-- ==== Sys2Proof/Laws/State.lean ====
section
/-! SUPPORT. The fields of the states that the record updates make, one lemma per field per update. -/

namespace Sys2Proof.Machine

open Sys2Proof

/-! ### accept -/

@[simp] theorem accept_params (w : Word) (s : State) : (accept w s).params = s.params := rfl
@[simp] theorem accept_rst (w : Word) (s : State) : (accept w s).rst = s.rst := rfl
@[simp] theorem accept_inbox (w : Word) (s : State) : (accept w s).inbox = s.inbox := rfl
@[simp] theorem accept_draws (w : Word) (s : State) : (accept w s).draws = s.draws := rfl
@[simp] theorem accept_resp (w : Word) (s : State) : (accept w s).resp = s.resp := rfl
@[simp] theorem accept_pending (w : Word) (s : State) : (accept w s).pending = some w := rfl
@[simp] theorem accept_ctrl (w : Word) (s : State) : (accept w s).ctrl = s.ctrl := rfl
@[simp] theorem accept_done (w : Word) (s : State) : (accept w s).done = false := rfl
@[simp] theorem accept_configured (w : Word) (s : State) : (accept w s).configured = s.configured := rfl
@[simp] theorem accept_coded (w : Word) (s : State) : (accept w s).coded = s.coded := rfl
@[simp] theorem accept_unit (w : Word) (s : State) : (accept w s).unit = s.unit := rfl
@[simp] theorem accept_lastRead (w : Word) (s : State) : (accept w s).lastRead = s.lastRead := rfl
@[simp] theorem accept_err (w : Word) (s : State) : (accept w s).err = .none := rfl
@[simp] theorem accept_errflags (w : Word) (s : State) : (accept w s).errflags = s.errflags := rfl
@[simp] theorem accept_result (w : Word) (s : State) : (accept w s).result = s.result := rfl
@[simp] theorem accept_cfg0 (w : Word) (s : State) : (accept w s).cfg0 = s.cfg0 := rfl
@[simp] theorem accept_cfgSymbols (w : Word) (s : State) : (accept w s).cfgSymbols = s.cfgSymbols := rfl
@[simp] theorem accept_cfgSymsize (w : Word) (s : State) : (accept w s).cfgSymsize = s.cfgSymsize := rfl
@[simp] theorem accept_cfgDensity (w : Word) (s : State) : (accept w s).cfgDensity = s.cfgDensity := rfl
@[simp] theorem accept_genSeed (w : Word) (s : State) : (accept w s).genSeed = s.genSeed := rfl
@[simp] theorem accept_plen (w : Word) (s : State) : (accept w s).plen = s.plen := rfl
@[simp] theorem accept_psize (w : Word) (s : State) : (accept w s).psize = s.psize := rfl
@[simp] theorem accept_hsize (w : Word) (s : State) : (accept w s).hsize = s.hsize := rfl
@[simp] theorem accept_rank (w : Word) (s : State) : (accept w s).rank = s.rank := rfl
@[simp] theorem accept_cursor (w : Word) (s : State) : (accept w s).cursor = s.cursor := rfl
@[simp] theorem accept_density (w : Word) (s : State) : (accept w s).density = s.density := rfl
@[simp] theorem accept_seedLast (w : Word) (s : State) : (accept w s).seedLast = s.seedLast := rfl
@[simp] theorem accept_acfg0 (w : Word) (s : State) : (accept w s).acfg0 = s.acfg0 := rfl
@[simp] theorem accept_asymbols (w : Word) (s : State) : (accept w s).asymbols = s.asymbols := rfl
@[simp] theorem accept_asymsize (w : Word) (s : State) : (accept w s).asymsize = s.asymsize := rfl
@[simp] theorem accept_piv (w : Word) (s : State) : (accept w s).piv = s.piv := rfl
@[simp] theorem accept_cvec (w : Word) (s : State) : (accept w s).cvec = s.cvec := rfl
@[simp] theorem accept_rows (w : Word) (s : State) : (accept w s).rows = s.rows := rfl
@[simp] theorem accept_pbuf (w : Word) (s : State) : (accept w s).pbuf = s.pbuf := rfl
@[simp] theorem accept_blk (w : Word) (s : State) : (accept w s).blk = s.blk := rfl
@[simp] theorem accept_scrV (w : Word) (s : State) : (accept w s).scrV = s.scrV := rfl
@[simp] theorem accept_scrD (w : Word) (s : State) : (accept w s).scrD = s.scrD := rfl

/-! ### complete -/

@[simp] theorem complete_params (e : ErrCode) (s : State) : (complete e s).params = s.params := rfl
@[simp] theorem complete_rst (e : ErrCode) (s : State) : (complete e s).rst = s.rst := rfl
@[simp] theorem complete_inbox (e : ErrCode) (s : State) : (complete e s).inbox = s.inbox := rfl
@[simp] theorem complete_draws (e : ErrCode) (s : State) : (complete e s).draws = s.draws := rfl
@[simp] theorem complete_resp (e : ErrCode) (s : State) : (complete e s).resp = s.resp := rfl
@[simp] theorem complete_pending (e : ErrCode) (s : State) : (complete e s).pending = none := rfl
@[simp] theorem complete_ctrl (e : ErrCode) (s : State) : (complete e s).ctrl = s.ctrl := rfl
@[simp] theorem complete_done (e : ErrCode) (s : State) : (complete e s).done = true := rfl
@[simp] theorem complete_configured (e : ErrCode) (s : State) : (complete e s).configured = s.configured := rfl
@[simp] theorem complete_coded (e : ErrCode) (s : State) : (complete e s).coded = s.coded := rfl
@[simp] theorem complete_unit (e : ErrCode) (s : State) : (complete e s).unit = s.unit := rfl
@[simp] theorem complete_lastRead (e : ErrCode) (s : State) : (complete e s).lastRead = s.lastRead := rfl
@[simp] theorem complete_err (e : ErrCode) (s : State) : (complete e s).err = e := rfl
@[simp] theorem complete_errflags (e : ErrCode) (s : State) : (complete e s).errflags = flagsAfter s.errflags e := rfl
@[simp] theorem complete_result (e : ErrCode) (s : State) : (complete e s).result = s.result := rfl
@[simp] theorem complete_cfg0 (e : ErrCode) (s : State) : (complete e s).cfg0 = s.cfg0 := rfl
@[simp] theorem complete_cfgSymbols (e : ErrCode) (s : State) : (complete e s).cfgSymbols = s.cfgSymbols := rfl
@[simp] theorem complete_cfgSymsize (e : ErrCode) (s : State) : (complete e s).cfgSymsize = s.cfgSymsize := rfl
@[simp] theorem complete_cfgDensity (e : ErrCode) (s : State) : (complete e s).cfgDensity = s.cfgDensity := rfl
@[simp] theorem complete_genSeed (e : ErrCode) (s : State) : (complete e s).genSeed = s.genSeed := rfl
@[simp] theorem complete_plen (e : ErrCode) (s : State) : (complete e s).plen = s.plen := rfl
@[simp] theorem complete_psize (e : ErrCode) (s : State) : (complete e s).psize = s.psize := rfl
@[simp] theorem complete_hsize (e : ErrCode) (s : State) : (complete e s).hsize = s.hsize := rfl
@[simp] theorem complete_rank (e : ErrCode) (s : State) : (complete e s).rank = s.rank := rfl
@[simp] theorem complete_cursor (e : ErrCode) (s : State) : (complete e s).cursor = s.cursor := rfl
@[simp] theorem complete_density (e : ErrCode) (s : State) : (complete e s).density = s.density := rfl
@[simp] theorem complete_seedLast (e : ErrCode) (s : State) : (complete e s).seedLast = s.seedLast := rfl
@[simp] theorem complete_acfg0 (e : ErrCode) (s : State) : (complete e s).acfg0 = s.acfg0 := rfl
@[simp] theorem complete_asymbols (e : ErrCode) (s : State) : (complete e s).asymbols = s.asymbols := rfl
@[simp] theorem complete_asymsize (e : ErrCode) (s : State) : (complete e s).asymsize = s.asymsize := rfl
@[simp] theorem complete_piv (e : ErrCode) (s : State) : (complete e s).piv = s.piv := rfl
@[simp] theorem complete_cvec (e : ErrCode) (s : State) : (complete e s).cvec = s.cvec := rfl
@[simp] theorem complete_rows (e : ErrCode) (s : State) : (complete e s).rows = s.rows := rfl
@[simp] theorem complete_pbuf (e : ErrCode) (s : State) : (complete e s).pbuf = s.pbuf := rfl
@[simp] theorem complete_blk (e : ErrCode) (s : State) : (complete e s).blk = s.blk := rfl
@[simp] theorem complete_scrV (e : ErrCode) (s : State) : (complete e s).scrV = s.scrV := rfl
@[simp] theorem complete_scrD (e : ErrCode) (s : State) : (complete e s).scrD = s.scrD := rfl
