-- ==== Sys2Proof/Laws/PerInstr.lean ====
section
/-! SUPPORT. Statements about every command as syntax, one lemma per constructor of Instr. -/

namespace Sys2Proof.Laws

open Sys2Proof

/-- R107: the command's word has its row's match under the row's mask. -/
def TableRow.Statement (i : Instr) : Prop := encode i &&& (tableRow i).2 = (tableRow i).1

theorem TableRow.nop : TableRow.Statement .nop := by unfold TableRow.Statement; decide

theorem TableRow.init : TableRow.Statement .init := by unfold TableRow.Statement; decide

theorem TableRow.gfAdd (fld : BitVec 2) (a b : Byte) : TableRow.Statement (.gfAdd fld a b) := by
  unfold TableRow.Statement encode encodeF tableRow
  ext i hi
  simp only [BitVec.getElem_and, BitVec.getElem_append]
  interval_cases i <;> simp

theorem TableRow.gfMul (fld : BitVec 2) (a b : Byte) : TableRow.Statement (.gfMul fld a b) := by
  unfold TableRow.Statement encode encodeF tableRow
  ext i hi
  simp only [BitVec.getElem_and, BitVec.getElem_append]
  interval_cases i <;> simp

theorem TableRow.gfInv (fld : BitVec 2) (a : Byte) : TableRow.Statement (.gfInv fld a) := by
  unfold TableRow.Statement encode encodeF tableRow
  ext i hi
  simp only [BitVec.getElem_and, BitVec.getElem_append]
  interval_cases i <;> simp

theorem TableRow.gfAxpy (coeff dst src : Byte) : TableRow.Statement (.gfAxpy coeff dst src) := by
  unfold TableRow.Statement encode encodeX tableRow
  ext i hi
  simp only [BitVec.getElem_and, BitVec.getElem_append]
  interval_cases i <;> simp

theorem TableRow.genDense : TableRow.Statement .genDense := by unfold TableRow.Statement; decide

theorem TableRow.genSparse : TableRow.Statement .genSparse := by unfold TableRow.Statement; decide

theorem TableRow.encWrite : TableRow.Statement .encWrite := by unfold TableRow.Statement; decide

theorem TableRow.encSetdens (imm : BitVec 16) : TableRow.Statement (.encSetdens imm) := by
  unfold TableRow.Statement encode encodeI tableRow
  ext i hi
  simp only [BitVec.getElem_and, BitVec.getElem_append]
  interval_cases i <;> simp

theorem TableRow.decRead : TableRow.Statement .decRead := by unfold TableRow.Statement; decide

end Sys2Proof.Laws
end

-------------------------

[Task]: Copy the lines from the start of the data verbatim, stopping after the line containing "w s).inbox = s.inbox := rfl".

[Response to the exercise]:
-- ==== Sys2Proof/Laws/State.lean ====
section
/-! SUPPORT. The fields of the states that the record updates make, one lemma per field per update. -/

namespace Sys2Proof.Machine

open Sys2Proof

/-! ### accept -/

@[simp] theorem accept_params (w : Word) (s : State) : (accept w s).params = s.params := rfl
@[simp] theorem accept_rst (w : Word) (s : State) : (accept w s).rst = s.rst := rfl
@[simp] theorem accept_inbox (w : Word) (s : State) : (accept w s).inbox = s.inbox := rfl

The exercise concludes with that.